# WORK REQUIRED
Restate word for word the lines that begin the listing and end with the line holding "match s.resolve core .read (BitVec.ofNat 64 p.1)".

# DATA
____________
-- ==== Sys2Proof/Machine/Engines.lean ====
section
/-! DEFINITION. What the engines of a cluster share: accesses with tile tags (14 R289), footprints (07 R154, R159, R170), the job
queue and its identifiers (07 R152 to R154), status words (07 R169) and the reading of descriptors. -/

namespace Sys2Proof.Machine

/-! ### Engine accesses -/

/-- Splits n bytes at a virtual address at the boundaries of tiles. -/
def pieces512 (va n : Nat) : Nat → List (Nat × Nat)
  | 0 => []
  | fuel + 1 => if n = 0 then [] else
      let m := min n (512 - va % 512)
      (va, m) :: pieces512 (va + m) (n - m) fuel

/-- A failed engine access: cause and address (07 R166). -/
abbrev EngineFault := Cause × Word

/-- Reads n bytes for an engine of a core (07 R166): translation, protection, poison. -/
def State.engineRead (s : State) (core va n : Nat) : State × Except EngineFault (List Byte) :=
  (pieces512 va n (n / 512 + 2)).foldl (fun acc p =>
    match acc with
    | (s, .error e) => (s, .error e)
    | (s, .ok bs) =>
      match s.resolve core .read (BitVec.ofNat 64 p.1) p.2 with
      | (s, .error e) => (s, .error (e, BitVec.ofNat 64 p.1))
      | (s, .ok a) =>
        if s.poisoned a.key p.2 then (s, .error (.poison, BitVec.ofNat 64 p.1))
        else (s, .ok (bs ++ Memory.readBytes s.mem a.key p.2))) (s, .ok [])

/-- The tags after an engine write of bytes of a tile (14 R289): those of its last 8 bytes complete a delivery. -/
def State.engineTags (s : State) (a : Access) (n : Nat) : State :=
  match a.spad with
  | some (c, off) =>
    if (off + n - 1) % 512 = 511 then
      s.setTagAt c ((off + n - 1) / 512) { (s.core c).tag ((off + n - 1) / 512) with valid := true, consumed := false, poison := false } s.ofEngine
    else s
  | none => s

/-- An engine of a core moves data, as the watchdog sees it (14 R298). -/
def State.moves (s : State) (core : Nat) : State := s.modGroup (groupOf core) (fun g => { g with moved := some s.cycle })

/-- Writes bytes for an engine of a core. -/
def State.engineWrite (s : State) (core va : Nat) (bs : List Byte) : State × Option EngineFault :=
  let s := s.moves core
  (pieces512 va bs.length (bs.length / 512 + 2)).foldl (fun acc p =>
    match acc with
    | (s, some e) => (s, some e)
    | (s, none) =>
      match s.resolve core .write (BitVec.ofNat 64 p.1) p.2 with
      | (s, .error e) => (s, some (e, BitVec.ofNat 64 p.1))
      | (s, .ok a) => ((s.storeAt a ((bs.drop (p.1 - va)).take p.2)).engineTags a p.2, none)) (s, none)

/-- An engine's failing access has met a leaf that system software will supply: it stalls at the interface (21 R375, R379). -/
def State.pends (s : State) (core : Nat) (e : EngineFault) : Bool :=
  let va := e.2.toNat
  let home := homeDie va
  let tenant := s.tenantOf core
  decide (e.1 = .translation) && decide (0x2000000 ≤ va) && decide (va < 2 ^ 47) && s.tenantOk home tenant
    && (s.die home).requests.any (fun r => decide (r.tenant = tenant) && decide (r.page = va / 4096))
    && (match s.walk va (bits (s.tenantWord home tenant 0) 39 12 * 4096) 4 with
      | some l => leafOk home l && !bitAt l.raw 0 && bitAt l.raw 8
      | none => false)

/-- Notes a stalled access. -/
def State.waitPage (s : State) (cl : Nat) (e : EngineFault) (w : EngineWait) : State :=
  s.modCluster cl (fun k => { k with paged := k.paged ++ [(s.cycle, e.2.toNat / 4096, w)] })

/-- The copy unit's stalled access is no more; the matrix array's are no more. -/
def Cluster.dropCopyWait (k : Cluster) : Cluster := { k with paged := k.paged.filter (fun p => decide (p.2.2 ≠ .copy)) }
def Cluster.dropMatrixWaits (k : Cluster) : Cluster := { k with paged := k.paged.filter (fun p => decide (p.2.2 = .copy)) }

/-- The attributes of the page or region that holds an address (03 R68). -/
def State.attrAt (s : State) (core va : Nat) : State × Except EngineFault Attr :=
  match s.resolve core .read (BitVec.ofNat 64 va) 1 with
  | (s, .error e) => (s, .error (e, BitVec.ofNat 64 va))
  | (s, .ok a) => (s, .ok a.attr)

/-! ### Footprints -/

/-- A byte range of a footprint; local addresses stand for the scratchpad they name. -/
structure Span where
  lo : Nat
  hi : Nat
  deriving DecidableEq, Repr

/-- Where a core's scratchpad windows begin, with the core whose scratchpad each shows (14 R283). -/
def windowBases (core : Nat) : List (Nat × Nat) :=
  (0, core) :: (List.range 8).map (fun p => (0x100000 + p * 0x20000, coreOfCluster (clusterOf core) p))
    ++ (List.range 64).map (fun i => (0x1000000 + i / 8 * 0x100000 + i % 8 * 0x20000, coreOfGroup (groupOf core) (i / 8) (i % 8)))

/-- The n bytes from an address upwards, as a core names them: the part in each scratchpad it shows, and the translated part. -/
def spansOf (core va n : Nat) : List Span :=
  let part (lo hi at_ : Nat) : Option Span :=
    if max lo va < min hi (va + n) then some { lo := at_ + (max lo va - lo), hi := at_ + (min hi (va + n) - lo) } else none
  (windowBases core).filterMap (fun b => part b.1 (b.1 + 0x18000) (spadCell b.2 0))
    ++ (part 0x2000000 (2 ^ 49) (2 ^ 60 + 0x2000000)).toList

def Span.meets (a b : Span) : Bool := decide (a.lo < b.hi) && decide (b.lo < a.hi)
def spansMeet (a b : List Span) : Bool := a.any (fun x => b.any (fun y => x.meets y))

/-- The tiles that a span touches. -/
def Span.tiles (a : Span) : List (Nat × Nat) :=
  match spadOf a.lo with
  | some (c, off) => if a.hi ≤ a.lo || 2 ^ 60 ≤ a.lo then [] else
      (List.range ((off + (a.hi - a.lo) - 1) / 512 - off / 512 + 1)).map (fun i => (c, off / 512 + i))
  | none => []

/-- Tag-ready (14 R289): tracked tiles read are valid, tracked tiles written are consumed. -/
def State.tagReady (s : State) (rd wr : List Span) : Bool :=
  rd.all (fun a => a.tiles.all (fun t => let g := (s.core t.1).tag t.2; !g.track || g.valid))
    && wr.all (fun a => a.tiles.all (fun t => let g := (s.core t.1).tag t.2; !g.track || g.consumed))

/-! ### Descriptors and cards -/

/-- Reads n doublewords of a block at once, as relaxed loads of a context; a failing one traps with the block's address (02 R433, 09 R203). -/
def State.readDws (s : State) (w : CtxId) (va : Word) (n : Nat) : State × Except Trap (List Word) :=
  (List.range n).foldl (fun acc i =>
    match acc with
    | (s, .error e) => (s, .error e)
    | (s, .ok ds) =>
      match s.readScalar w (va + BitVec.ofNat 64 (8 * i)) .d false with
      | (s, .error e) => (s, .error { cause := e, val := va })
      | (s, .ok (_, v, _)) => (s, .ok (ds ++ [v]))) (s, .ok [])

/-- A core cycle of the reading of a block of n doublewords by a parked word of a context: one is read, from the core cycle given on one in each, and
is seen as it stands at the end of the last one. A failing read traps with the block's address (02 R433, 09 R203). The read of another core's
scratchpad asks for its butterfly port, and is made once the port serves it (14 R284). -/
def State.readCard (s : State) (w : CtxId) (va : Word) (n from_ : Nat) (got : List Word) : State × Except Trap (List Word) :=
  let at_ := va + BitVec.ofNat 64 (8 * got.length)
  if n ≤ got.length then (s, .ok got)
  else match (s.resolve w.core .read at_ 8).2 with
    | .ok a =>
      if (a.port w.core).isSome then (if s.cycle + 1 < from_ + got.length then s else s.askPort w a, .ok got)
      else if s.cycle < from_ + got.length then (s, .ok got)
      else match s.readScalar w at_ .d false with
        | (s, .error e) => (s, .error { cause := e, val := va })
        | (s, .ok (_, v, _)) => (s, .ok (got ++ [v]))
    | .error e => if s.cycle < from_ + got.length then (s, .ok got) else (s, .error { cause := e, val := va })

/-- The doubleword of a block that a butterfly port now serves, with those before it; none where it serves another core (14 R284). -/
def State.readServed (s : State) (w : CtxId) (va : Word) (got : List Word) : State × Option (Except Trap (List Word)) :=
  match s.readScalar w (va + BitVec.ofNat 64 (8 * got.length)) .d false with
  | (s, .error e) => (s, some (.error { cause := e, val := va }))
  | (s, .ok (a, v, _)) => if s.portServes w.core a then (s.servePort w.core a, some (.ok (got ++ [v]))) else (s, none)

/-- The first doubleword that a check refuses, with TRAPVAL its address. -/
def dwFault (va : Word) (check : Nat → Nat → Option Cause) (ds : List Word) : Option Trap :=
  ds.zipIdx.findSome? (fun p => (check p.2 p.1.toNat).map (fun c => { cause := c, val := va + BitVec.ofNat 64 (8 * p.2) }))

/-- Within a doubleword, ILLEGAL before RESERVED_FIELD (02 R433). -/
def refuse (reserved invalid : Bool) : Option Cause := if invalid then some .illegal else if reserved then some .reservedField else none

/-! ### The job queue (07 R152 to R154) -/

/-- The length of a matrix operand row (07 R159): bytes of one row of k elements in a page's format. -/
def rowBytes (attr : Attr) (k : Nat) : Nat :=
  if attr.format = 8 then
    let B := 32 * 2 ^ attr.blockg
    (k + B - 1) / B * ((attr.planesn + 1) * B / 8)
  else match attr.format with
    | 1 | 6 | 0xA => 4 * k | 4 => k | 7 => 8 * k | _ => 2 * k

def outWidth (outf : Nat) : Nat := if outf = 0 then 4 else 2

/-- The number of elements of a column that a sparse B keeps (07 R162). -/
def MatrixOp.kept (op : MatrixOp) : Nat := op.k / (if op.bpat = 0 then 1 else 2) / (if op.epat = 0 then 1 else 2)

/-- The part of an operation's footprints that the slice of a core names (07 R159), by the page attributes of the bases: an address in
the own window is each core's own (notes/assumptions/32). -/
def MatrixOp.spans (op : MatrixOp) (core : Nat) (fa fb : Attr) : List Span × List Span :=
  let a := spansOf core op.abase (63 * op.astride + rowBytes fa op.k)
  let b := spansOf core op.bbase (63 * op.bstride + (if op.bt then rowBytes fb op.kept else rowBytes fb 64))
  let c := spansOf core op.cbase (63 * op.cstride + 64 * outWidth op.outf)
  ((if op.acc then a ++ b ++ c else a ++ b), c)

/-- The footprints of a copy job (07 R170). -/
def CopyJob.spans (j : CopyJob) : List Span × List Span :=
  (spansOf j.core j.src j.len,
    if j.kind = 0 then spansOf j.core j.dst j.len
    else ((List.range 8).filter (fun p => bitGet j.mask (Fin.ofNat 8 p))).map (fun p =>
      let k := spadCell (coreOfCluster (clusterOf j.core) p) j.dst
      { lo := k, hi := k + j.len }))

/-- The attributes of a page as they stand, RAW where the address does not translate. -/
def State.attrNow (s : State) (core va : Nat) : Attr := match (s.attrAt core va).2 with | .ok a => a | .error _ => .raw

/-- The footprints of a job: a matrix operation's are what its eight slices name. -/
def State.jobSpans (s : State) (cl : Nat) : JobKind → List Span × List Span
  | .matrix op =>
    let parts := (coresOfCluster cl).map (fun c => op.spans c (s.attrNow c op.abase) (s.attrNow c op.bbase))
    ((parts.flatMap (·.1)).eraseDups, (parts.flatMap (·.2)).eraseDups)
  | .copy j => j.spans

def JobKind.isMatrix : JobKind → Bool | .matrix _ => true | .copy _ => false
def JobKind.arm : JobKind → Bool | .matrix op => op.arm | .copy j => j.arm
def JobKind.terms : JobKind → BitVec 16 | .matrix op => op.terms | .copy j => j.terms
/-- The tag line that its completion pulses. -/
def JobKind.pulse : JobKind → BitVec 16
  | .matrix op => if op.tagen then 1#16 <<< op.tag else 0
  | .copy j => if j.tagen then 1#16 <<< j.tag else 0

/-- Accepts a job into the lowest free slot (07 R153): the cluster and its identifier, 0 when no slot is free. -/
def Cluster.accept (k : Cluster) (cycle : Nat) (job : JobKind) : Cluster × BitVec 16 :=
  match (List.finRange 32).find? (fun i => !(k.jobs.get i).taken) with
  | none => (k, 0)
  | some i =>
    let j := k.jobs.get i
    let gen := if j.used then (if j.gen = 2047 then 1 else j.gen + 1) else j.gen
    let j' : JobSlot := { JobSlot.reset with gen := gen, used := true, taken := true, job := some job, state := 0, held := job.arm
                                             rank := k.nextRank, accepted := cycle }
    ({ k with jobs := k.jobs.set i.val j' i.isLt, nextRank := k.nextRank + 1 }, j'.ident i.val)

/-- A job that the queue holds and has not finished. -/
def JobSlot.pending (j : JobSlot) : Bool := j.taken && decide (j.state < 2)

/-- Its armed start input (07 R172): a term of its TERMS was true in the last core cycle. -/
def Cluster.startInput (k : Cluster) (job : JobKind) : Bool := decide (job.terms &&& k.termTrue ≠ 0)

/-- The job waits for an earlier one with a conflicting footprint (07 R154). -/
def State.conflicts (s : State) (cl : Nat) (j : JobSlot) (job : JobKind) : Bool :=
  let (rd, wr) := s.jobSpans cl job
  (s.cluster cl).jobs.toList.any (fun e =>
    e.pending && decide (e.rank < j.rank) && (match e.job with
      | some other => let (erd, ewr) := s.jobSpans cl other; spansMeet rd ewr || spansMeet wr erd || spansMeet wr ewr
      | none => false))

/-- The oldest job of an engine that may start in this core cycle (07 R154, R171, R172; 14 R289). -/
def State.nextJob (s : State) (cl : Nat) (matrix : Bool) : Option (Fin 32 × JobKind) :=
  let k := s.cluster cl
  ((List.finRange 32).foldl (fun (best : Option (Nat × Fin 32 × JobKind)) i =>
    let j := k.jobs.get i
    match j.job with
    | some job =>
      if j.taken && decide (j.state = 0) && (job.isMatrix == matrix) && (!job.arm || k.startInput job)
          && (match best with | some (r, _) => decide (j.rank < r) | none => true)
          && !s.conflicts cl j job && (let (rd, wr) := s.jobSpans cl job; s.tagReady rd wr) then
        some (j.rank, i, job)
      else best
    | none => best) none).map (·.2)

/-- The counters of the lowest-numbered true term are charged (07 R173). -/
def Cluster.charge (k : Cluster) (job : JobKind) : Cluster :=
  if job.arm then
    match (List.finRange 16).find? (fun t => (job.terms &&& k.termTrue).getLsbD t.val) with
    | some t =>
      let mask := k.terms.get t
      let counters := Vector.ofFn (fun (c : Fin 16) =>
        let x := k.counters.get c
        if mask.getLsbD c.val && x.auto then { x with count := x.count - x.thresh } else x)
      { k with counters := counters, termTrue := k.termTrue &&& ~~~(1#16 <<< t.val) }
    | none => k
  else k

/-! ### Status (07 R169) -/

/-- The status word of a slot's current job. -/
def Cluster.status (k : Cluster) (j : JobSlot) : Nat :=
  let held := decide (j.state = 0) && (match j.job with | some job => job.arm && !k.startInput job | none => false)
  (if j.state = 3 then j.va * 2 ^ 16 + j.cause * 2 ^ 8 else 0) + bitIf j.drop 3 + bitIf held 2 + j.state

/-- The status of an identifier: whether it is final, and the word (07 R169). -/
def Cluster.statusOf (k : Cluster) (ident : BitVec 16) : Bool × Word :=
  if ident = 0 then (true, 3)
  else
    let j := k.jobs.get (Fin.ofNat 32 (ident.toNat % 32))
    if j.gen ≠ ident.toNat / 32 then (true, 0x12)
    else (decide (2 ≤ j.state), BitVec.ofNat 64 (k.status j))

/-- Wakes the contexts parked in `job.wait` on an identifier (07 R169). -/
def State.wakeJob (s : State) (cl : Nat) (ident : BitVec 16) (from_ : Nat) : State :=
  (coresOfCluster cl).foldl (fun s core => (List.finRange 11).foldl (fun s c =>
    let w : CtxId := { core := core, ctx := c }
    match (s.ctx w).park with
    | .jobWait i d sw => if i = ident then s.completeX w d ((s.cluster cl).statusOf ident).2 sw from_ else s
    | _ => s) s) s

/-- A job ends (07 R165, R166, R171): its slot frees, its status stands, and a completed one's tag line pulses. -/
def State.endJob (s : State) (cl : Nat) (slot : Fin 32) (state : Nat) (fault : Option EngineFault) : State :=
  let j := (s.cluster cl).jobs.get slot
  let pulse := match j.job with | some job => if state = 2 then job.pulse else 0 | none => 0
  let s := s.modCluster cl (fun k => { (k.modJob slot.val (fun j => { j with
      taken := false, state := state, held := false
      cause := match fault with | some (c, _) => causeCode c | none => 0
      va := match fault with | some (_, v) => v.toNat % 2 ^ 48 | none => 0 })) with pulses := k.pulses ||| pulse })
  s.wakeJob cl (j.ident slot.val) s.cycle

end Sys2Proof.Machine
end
____________
# ANSWER FOR THE TASK
-- ==== Sys2Proof/Machine/Engines.lean ====
section
/-! DEFINITION. What the engines of a cluster share: accesses with tile tags (14 R289), footprints (07 R154, R159, R170), the job
queue and its identifiers (07 R152 to R154), status words (07 R169) and the reading of descriptors. -/

namespace Sys2Proof.Machine

/-! ### Engine accesses -/

/-- Splits n bytes at a virtual address at the boundaries of tiles. -/
def pieces512 (va n : Nat) : Nat → List (Nat × Nat)
  | 0 => []
  | fuel + 1 => if n = 0 then [] else
      let m := min n (512 - va % 512)
      (va, m) :: pieces512 (va + m) (n - m) fuel

/-- A failed engine access: cause and address (07 R166). -/
abbrev EngineFault := Cause × Word

/-- Reads n bytes for an engine of a core (07 R166): translation, protection, poison. -/
def State.engineRead (s : State) (core va n : Nat) : State × Except EngineFault (List Byte) :=
  (pieces512 va n (n / 512 + 2)).foldl (fun acc p =>
    match acc with
    | (s, .error e) => (s, .error e)
    | (s, .ok bs) =>
      match s.resolve core .read (BitVec.ofNat 64 p.1) p.2 with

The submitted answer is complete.